Posted on : 2012-06-26 15:06 KST Modified on : 2012-06-26 15:06 KST
Large number of illegals change their identities in China, then reenter South Korea

By Hwang Chun-hwa, staff reporter
More than 100 Chinese Koreans (Joseonjok) who had been banned from Korea after committing crimes were recently caught reentering the country using fake documents.
The Foreign Crime Investigation Unit of the Seoul Central District Prosecutors’ office announced on June 24 that they indicted 130 illegal immigrants, 11 of whom were taken into custody.
Prosecutors have reviewed 94,000 Chinese Koreans who entered Korea and finished the registration process of foreigners from January to September of 2007, with photo contrast with 800 Chinese criminals who deported from Korea for felony and murder from 2003 to last year.
Once back in China, many ethnic Koreans take advantage of the fact that China’s immigration system is not thoroughly computerized. They purchased fake identification through brokers at a cost of 4-5 million (US$3,400-4,300). Those ID cards were then used to acquire new passports and visas. Some made it as far as gaining South Korean citizenship. Since the system of fingerprint scanning for foreigners was abolished in Korea in 2003, it has been harder for immigration officials to identify illegal immigrants.

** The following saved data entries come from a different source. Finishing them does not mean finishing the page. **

/-! A store of the key store changes the crypto unit only. -/
@[simp] theorem setKeys_pending (x : Map KeyEnt) : (setKeys s x).pending = s.pending := rfl
@[simp] theorem setKeys_fresh (x : Map KeyEnt) : (setKeys s x).fresh = s.fresh := rfl
@[simp] theorem setKeys_seq (x : Map KeyEnt) : (setKeys s x).seq = s.seq := rfl
@[simp] theorem setKeys_now (x : Map KeyEnt) : (setKeys s x).now = s.now := rfl
@[simp] theorem setKeys_regs (x : Map KeyEnt) : (setKeys s x).regs = s.regs := rfl
@[simp] theorem setKeys_mem (x : Map KeyEnt) : (setKeys s x).mem = s.mem := rfl
@[simp] theorem setKeys_thr (x : Map KeyEnt) : (setKeys s x).thr = s.thr := rfl
@[simp] theorem setKeys_hlt (x : Map KeyEnt) : (setKeys s x).hlt = s.hlt := rfl
@[simp] theorem setKeys_hsp (x : Map KeyEnt) : (setKeys s x).hsp = s.hsp := rfl
@[simp] theorem setKeys_buf (x : Map KeyEnt) : (setKeys s x).buf = s.buf := rfl
@[simp] theorem setKeys_egr (x : Map KeyEnt) : (setKeys s x).egr = s.egr := rfl
@[simp] theorem setKeys_prt (x : Map KeyEnt) : (setKeys s x).prt = s.prt := rfl
@[simp] theorem setKeys_par (x : Map KeyEnt) : (setKeys s x).par = s.par := rfl
@[simp] theorem setKeys_stf (x : Map KeyEnt) : (setKeys s x).stf = s.stf := rfl
@[simp] theorem setKeys_src (x : Map KeyEnt) : (setKeys s x).src = s.src := rfl
@[simp] theorem setKeys_tbl (x : Map KeyEnt) : (setKeys s x).tbl = s.tbl := rfl
@[simp] theorem setKeys_jnl (x : Map KeyEnt) : (setKeys s x).jnl = s.jnl := rfl
@[simp] theorem setKeys_gpl (x : Map KeyEnt) : (setKeys s x).gpl = s.gpl := rfl
@[simp] theorem setKeys_hbm (x : Map KeyEnt) : (setKeys s x).hbm = s.hbm := rfl
@[simp] theorem setKeys_hkc (x : Map KeyEnt) : (setKeys s x).hkc = s.hkc := rfl
@[simp] theorem setKeys_far (x : Map KeyEnt) : (setKeys s x).far = s.far := rfl
@[simp] theorem setKeys_dbg (x : Map KeyEnt) : (setKeys s x).dbg = s.dbg := rfl
@[simp] theorem setKeys_tb (x : Map KeyEnt) : (setKeys s x).tb = s.tb := rfl
@[simp] theorem setKeys_flash (x : Map KeyEnt) : (setKeys s x).flash = s.flash := rfl
@[simp] theorem setKeys_pins (x : Map KeyEnt) : (setKeys s x).pins = s.pins := rfl
@[simp] theorem setKeys_out (x : Map KeyEnt) : (setKeys s x).out = s.out := rfl

/-! A store of a ring changes Gopol only. -/
@[simp] theorem setRing_pending (r : Nat) (x : Ring) : (setRing s r x).pending = s.pending := rfl
@[simp] theorem setRing_fresh (r : Nat) (x : Ring) : (setRing s r x).fresh = s.fresh := rfl
@[simp] theorem setRing_seq (r : Nat) (x : Ring) : (setRing s r x).seq = s.seq := rfl
@[simp] theorem setRing_now (r : Nat) (x : Ring) : (setRing s r x).now = s.now := rfl
@[simp] theorem setRing_regs (r : Nat) (x : Ring) : (setRing s r x).regs = s.regs := rfl
@[simp] theorem setRing_mem (r : Nat) (x : Ring) : (setRing s r x).mem = s.mem := rfl
@[simp] theorem setRing_thr (r : Nat) (x : Ring) : (setRing s r x).thr = s.thr := rfl
@[simp] theorem setRing_hlt (r : Nat) (x : Ring) : (setRing s r x).hlt = s.hlt := rfl
@[simp] theorem setRing_hsp (r : Nat) (x : Ring) : (setRing s r x).hsp = s.hsp := rfl
@[simp] theorem setRing_buf (r : Nat) (x : Ring) : (setRing s r x).buf = s.buf := rfl
@[simp] theorem setRing_egr (r : Nat) (x : Ring) : (setRing s r x).egr = s.egr := rfl
@[simp] theorem setRing_prt (r : Nat) (x : Ring) : (setRing s r x).prt = s.prt := rfl
@[simp] theorem setRing_par (r : Nat) (x : Ring) : (setRing s r x).par = s.par := rfl
@[simp] theorem setRing_stf (r : Nat) (x : Ring) : (setRing s r x).stf = s.stf := rfl
@[simp] theorem setRing_src (r : Nat) (x : Ring) : (setRing s r x).src = s.src := rfl
@[simp] theorem setRing_tbl (r : Nat) (x : Ring) : (setRing s r x).tbl = s.tbl := rfl
@[simp] theorem setRing_cry (r : Nat) (x : Ring) : (setRing s r x).cry = s.cry := rfl
@[simp] theorem setRing_jnl (r : Nat) (x : Ring) : (setRing s r x).jnl = s.jnl := rfl
@[simp] theorem setRing_hbm (r : Nat) (x : Ring) : (setRing s r x).hbm = s.hbm := rfl
@[simp] theorem setRing_hkc (r : Nat) (x : Ring) : (setRing s r x).hkc = s.hkc := rfl
@[simp] theorem setRing_far (r : Nat) (x : Ring) : (setRing s r x).far = s.far := rfl
@[simp] theorem setRing_dbg (r : Nat) (x : Ring) : (setRing s r x).dbg = s.dbg := rfl
@[simp] theorem setRing_tb (r : Nat) (x : Ring) : (setRing s r x).tb = s.tb := rfl
@[simp] theorem setRing_flash (r : Nat) (x : Ring) : (setRing s r x).flash = s.flash := rfl
@[simp] theorem setRing_pins (r : Nat) (x : Ring) : (setRing s r x).pins = s.pins := rfl
@[simp] theorem setRing_out (r : Nat) (x : Ring) : (setRing s r x).out = s.out := rfl

/-! A store of a partition's Bolt state changes the housekeeping core only. -/
@[simp] theorem setPbolt_pending (p : Nat) (x : PBolt) : (setPbolt s p x).pending = s.pending := rfl
@[simp] theorem setPbolt_fresh (p : Nat) (x : PBolt) : (setPbolt s p x).fresh = s.fresh := rfl
@[simp] theorem setPbolt_seq (p : Nat) (x : PBolt) : (setPbolt s p x).seq = s.seq := rfl
@[simp] theorem setPbolt_now (p : Nat) (x : PBolt) : (setPbolt s p x).now = s.now := rfl
@[simp] theorem setPbolt_regs (p : Nat) (x : PBolt) : (setPbolt s p x).regs = s.regs := rfl
@[simp] theorem setPbolt_mem (p : Nat) (x : PBolt) : (setPbolt s p x).mem = s.mem := rfl
@[simp] theorem setPbolt_thr (p : Nat) (x : PBolt) : (setPbolt s p x).thr = s.thr := rfl
@[simp] theorem setPbolt_hlt (p : Nat) (x : PBolt) : (setPbolt s p x).hlt = s.hlt := rfl
@[simp] theorem setPbolt_hsp (p : Nat) (x : PBolt) : (setPbolt s p x).hsp = s.hsp := rfl
@[simp] theorem setPbolt_buf (p : Nat) (x : PBolt) : (setPbolt s p x).buf = s.buf := rfl
@[simp] theorem setPbolt_egr (p : Nat) (x : PBolt) : (setPbolt s p x).egr = s.egr := rfl
@[simp] theorem setPbolt_prt (p : Nat) (x : PBolt) : (setPbolt s p x).prt = s.prt := rfl
@[simp] theorem setPbolt_par (p : Nat) (x : PBolt) : (setPbolt s p x).par = s.par := rfl
@[simp] theorem setPbolt_stf (p : Nat) (x : PBolt) : (setPbolt s p x).stf = s.stf := rfl
@[simp] theorem setPbolt_src (p : Nat) (x : PBolt) : (setPbolt s p x).src = s.src := rfl
@[simp] theorem setPbolt_tbl (p : Nat) (x : PBolt) : (setPbolt s p x).tbl = s.tbl := rfl
@[simp] theorem setPbolt_cry (p : Nat) (x : PBolt) : (setPbolt s p x).cry = s.cry := rfl
@[simp] theorem setPbolt_jnl (p : Nat) (x : PBolt) : (setPbolt s p x).jnl = s.jnl := rfl
@[simp] theorem setPbolt_gpl (p : Nat) (x : PBolt) : (setPbolt s p x).gpl = s.gpl := rfl
@[simp] theorem setPbolt_hbm (p : Nat) (x : PBolt) : (setPbolt s p x).hbm = s.hbm := rfl
@[simp] theorem setPbolt_far (p : Nat) (x : PBolt) : (setPbolt s p x).far = s.far := rfl
@[simp] theorem setPbolt_dbg (p : Nat) (x : PBolt) : (setPbolt s p x).dbg = s.dbg := rfl
@[simp] theorem setPbolt_tb (p : Nat) (x : PBolt) : (setPbolt s p x).tb = s.tb := rfl
@[simp] theorem setPbolt_flash (p : Nat) (x : PBolt) : (setPbolt s p x).flash = s.flash := rfl
@[simp] theorem setPbolt_pins (p : Nat) (x : PBolt) : (setPbolt s p x).pins = s.pins := rfl
@[simp] theorem setPbolt_out (p : Nat) (x : PBolt) : (setPbolt s p x).out = s.out := rfl
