theorem getLsbD_withPresent (g : Seg) (on : Bool) {b : Nat} (hb : b < 32) :
    (withPresent g on).w3.getLsbD b = if b = 7 then on else g.w3.getLsbD b := by
  have hbit := testBit_setBit g.w3.toNat 7 b on
  rw [withPresent, BitVec.getLsbD_ofNat, hbit, BitVec.testBit_toNat]
  simp [hb]

/-- SEG_PRESENT of a partition's host that has no access to wait for completes at once (08 Table 08-11). -/
theorem segPresent_of_settled (hsup : isSup s c.part.toNat = false) {index : Nat} (hindex : index < 1024) (part : Nat)
    (pv : BitVec 8) (hsettled : pv.getLsbD 0 = true ∨ segInFlight s c.part.toNat index s.now = false) :
    segPresent s c part index pv.toNat =
      finish (setSeg s c.part.toNat index (withPresent (segEnt s c.part.toNat index) (pv.getLsbD 0))) c 0x41 0 0 0 := by
  have hp : ¬ 7 < c.part.toNat := by have := c.part.isLt; omega
  have hon : bitOf pv.toNat 0 = pv.getLsbD 0 := (bitOf_eq ..).trans (BitVec.testBit_toNat _)
  unfold segPresent
  dsimp only
  rw [segPart_of_partition hsup, if_neg hp, if_neg (by omega), hon]
  have hquiet : ¬ (!pv.getLsbD 0 && segInFlight s c.part.toNat index s.now) = true := by
    obtain hset | hidle := hsettled
    · rw [hset]; exact Bool.noConfusion
    · rw [hidle, Bool.and_false]; exact Bool.noConfusion
  exact if_neg hquiet

/-! ### The statement -/

/-- Settles O23: SEG_WRITE by `segWrite_of_partition`, SEG_PRESENT by `segPresent_of_settled`; SEG_READ puts the image in host
memory. -/
theorem segmentCommands : Obligations.SegmentCommands := by
  unfold Obligations.SegmentCommands
  intro s c part index desc pv addr g lo hi n p d hsup hindex
  refine ⟨fun hacc hg hspace hx hown hhigh hlo hhi hlt hn hrange => ?write, fun hacc hsettled => ?present,
    fun hacc hhost => ?read⟩
  case write =>
    have hreset : inReset s p = false := hacc.1
    have himage : segOfImage desc = g := hg.symm
    have hseg : HbmSeg g p lo hi := ⟨hspace, hx, hown, hhigh, hlo, hhi⟩
    obtain ⟨hview, -, hbase, hlast⟩ := hseg.view_eq p index.toNat
    have hrun : exec (.segWrite c part index desc) s = _ := congrArg Host.Outcome.next
      ((hostCmd_of_accepted hacc fun s => segWrite s c part.toNat index.toNat desc.toNat).trans
        (segWrite_of_partition hsup hindex part.toNat desc))
    dsimp only at hrun
    rw [himage, hseg.segAccepted_eq hlt hn hrange, hview, hbase, hlast] at hrun
    refine ⟨fun hclear => ?_, fun hend hstart => ?_⟩
    · have hmeets : meetsJournal s lo hi = false := decide_eq_false (by omega)
      rw [hmeets] at hrun
      rw [Bool.not_false, if_pos rfl] at hrun
      refine ⟨_, hrun, completed_setSeg hreset .., fun q k hk => ?_, ?_⟩
      · exact (segEnt_finish ..).trans (segEnt_setSeg hindex hk g)
      · rw [finish_mem]; rfl
    · have hmeets : meetsJournal s lo hi = true := decide_eq_true ⟨hstart, hend⟩
      have hlog := onlySearch_violate s p 7 (hostAgent p) index.toNat 0
      rw [hmeets, Bool.not_true, if_neg Bool.false_ne_true, if_pos ⟨rfl, rfl⟩] at hrun
      obtain ⟨hdone, hmem, -⟩ := hlog.finish (c := c) (opc := 0x40) (status := 0x70) (result := 0) (len := 0) hreset
      exact ⟨_, hrun, hdone, hmem⟩
  case present =>
    have hrun : exec (.segPresent c part index pv) s = _ := congrArg Host.Outcome.next
      ((hostCmd_of_accepted hacc fun s => segPresent s c part.toNat index.toNat pv.toNat).trans
        (segPresent_of_settled hsup hindex part.toNat pv hsettled))
    have hread : ∀ q k, k < 1024 → segEnt (finish (setSeg s p index.toNat (withPresent d (pv.getLsbD 0))) c 0x41 0 0 0) q k =
        if q = p ∧ k = index.toNat then withPresent d (pv.getLsbD 0) else segEnt s q k := fun q k hk =>
      (segEnt_finish ..).trans (segEnt_setSeg hindex hk _)
    have hself := (hread p index.toNat hindex).trans (if_pos ⟨rfl, rfl⟩)
    refine ⟨_, hrun, completed_setSeg hacc.1 .., fun q k hk hne => ?_, ?_, fun b hb hne => ?_, ?_⟩
    · exact (hread q k hk).trans (if_neg hne)
    · exact (congrArg (fun x : Seg => x.w3.getLsbD 7) hself).trans (getLsbD_withPresent d _ (by decide))
    · exact (congrArg (fun x : Seg => x.w3.getLsbD b) hself).trans ((getLsbD_withPresent d _ hb).trans (if_neg hne))
    · exact ⟨(congrArg Seg.w0 hself :), (congrArg Seg.w1 hself :), (congrArg Seg.w2 hself :)⟩
  case read =>
    have hp : ¬ 7 < p := by have := c.part.isLt; omega
    have hrun : hostCmd s c 0x42 (fun s => segRead s c part.toNat index.toNat addr.toNat) =
        finish (hostWrite s p addr.toNat d.image) c 0x42 0 0 16 := by
      rw [hostCmd_of_accepted hacc, segRead, segPart_of_partition hsup, if_neg hp, if_neg (by omega)]
    obtain ⟨hdone, honly, hput, -⟩ := (OnlySearch.refl s).finish_hostWrite (c := c) (opc := 0x42) (status := 0) (result := 0)
      (len := 16) (addr := addr) (l := d.image) hacc.1 hhost (by simp [Seg.image])
    exact ⟨_, congrArg Host.Outcome.next hrun, hdone, honly, hput⟩

end Sys2Proof.Machine
end

section
/-! PROOFS. A task takes a fault on its thread (08 R174, R175): its context goes to a free save slot, and the thread goes back to
GETWORK. A syllable that faults at issue takes one, and does nothing else. -/

namespace Sys2Proof.Machine

open Sys2Proof.Claim

variable {s u : State} {t k id : Nat} {x : TaskSt}

/-- Between `s` and `u` the task on thread `t` took fault `f` and left the thread for save slot `k`. -/
structure FaultTaken (s u : State) (t k : Nat) (f : FaultRec) : Prop where
  slot : slotSt u k = some { ctx := (thr s t).ctx.landAll, agent := thrAgent t, fault := some f, async := (thr s t).async }
  task : thrTask u t = none
  mode : (thr u t).mode = .getwork
  mem : u.mem = s.mem

@[simp] theorem slotSt_updTask (s : State) (id j : Nat) (f : TaskSt → TaskSt) : slotSt (updTask s id f) j = slotSt s j := by
  rw [updTask_frame]; rfl

@[simp] theorem updTask_mem (s : State) (id : Nat) (f : TaskSt → TaskSt) : (updTask s id f).mem = s.mem := by
  rw [updTask_frame]

/-- The record of a task changes where its context is saved, and nothing else does (07 R154, 08 R175). -/
theorem saveCtx_eq (s : State) (t k : Nat) (fault : Option FaultRec) : ∃ v, saveCtx s t k fault = enterGetwork v t ∧
    slotSt v k = some { ctx := (thr s t).ctx.landAll, agent := thrAgent t, fault := fault, async := (thr s t).async } ∧
    v.mem = s.mem := by
  have hput := slotSt_putSlot s k k
    { ctx := (thr s t).ctx.landAll, agent := thrAgent t, fault := fault, async := (thr s t).async }
  rw [if_pos rfl] at hput
  unfold saveCtx
  dsimp only
  split
  · exact ⟨_, rfl, (slotSt_updTask ..).trans hput, updTask_mem ..⟩
  · exact ⟨_, rfl, hput, rfl⟩

/-- A fault of a task whose core has a free save slot (08 R175, Table 08-10). -/
theorem faultTaken_takeFault (htask : thrTask s t = some id) (hx : taskSt s id = some x)
    (hslot : freeSlot s (t / 16) = some k) (kind flags sel offset : Nat) :
    FaultTaken s (takeFault s t kind flags sel offset) t k ⟨kind, flags, sel, offset, tai s⟩ := by
  obtain ⟨v, hsave, hv, hmem⟩ := saveCtx_eq (coreCnt (unstall s x.part) x.part (kind - 1)) t k
    (some ⟨kind, flags, sel, offset, tai s⟩)
  have hself := thr_enterGetwork_self v t
  have hslot' : freeSlot (coreCnt (unstall s x.part) x.part (kind - 1)) (t / 16) = some k := hslot
  have hrun : takeFault s t kind flags sel offset = reportFault (enterGetwork v t) x (thr s t).ctx
      ⟨kind, flags, sel, offset, tai s⟩ (thrAgent t) (faultId false k) := by
    rw [← hsave]
    unfold takeFault
    rw [htask]
    dsimp only
    rw [hx]
    dsimp only
    rw [hslot']
    rfl
  rw [hrun]
  exact ⟨hv, congrArg (fun y => y.ctx.task) hself, congrArg Thread.mode hself, hmem⟩

/-- A syllable that faults at issue leaves the turn that has passed, in which its task takes the fault (08 R174). -/
theorem issueOne_faulted {y : Syl} {f : Fx} {T : Thr} {g : Gd} {kind sel off : Nat} (h : Runs s T g) (hguard : y.guard = g)
    (hdef : y.undef = false) (hfx : y.fx (updCtx s T.toNat (fun c => c.turn)) = f) (hstall : f.stall = false)
    (hfault : f.fault = some (kind, sel, off)) (hkind : kind ≠ 6) :
    issueOne s T y = takeFault (updCtx s T.toNat (fun c => c.turn)) T.toNat kind 2 sel off := by
  obtain ⟨⟨hissue, hbreak, -, -⟩, hon⟩ := h
  have heval : y.eval (updCtx s T.toNat (fun c => c.turn)) T.toNat = f := by
    rw [Syl.eval_run hdef (by rw [hguard, ctx_turned]; exact hon), hfx]
  unfold issueOne turnWith
  simp only [hissue, Bool.not_true, Bool.false_eq_true, if_false, breakpoint_turn, hbreak]
  simp [issueSyls, heval, hstall, hfault, hkind]

end Sys2Proof.Machine
end

section
/-! PROOFS. LD and ST of a word that their descriptor does not grant (08 R168, R169, Table 08-9). -/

Some of those recently caught were criminals who had been deported from Korea for committing severe crimes including murder, drug trafficking, and sexual assault. For example, Lee, 63, was sentenced to two years and six months with three years of probation after she imprisoned her ex-husband and attempted to extort him for money. She reentered Korea in 2007 and had been working as a nanny in Seoul’s Gangnam district, after receiving a new ID card. Moreover, another Lee, who had been sentenced to two years and six months for selling methamphetamine and deported, re-entered Korea in 2009 and tried to get a Korean identification card while working in a factory.
Others had changed their identities as many as four times, or reentered the country with their families.
An official in the prosecutors’ office said, “If we reviewed the statuses of all the 1.4 mil. foreigners who reside in Korea, the number of the illegals would be over 1,000.”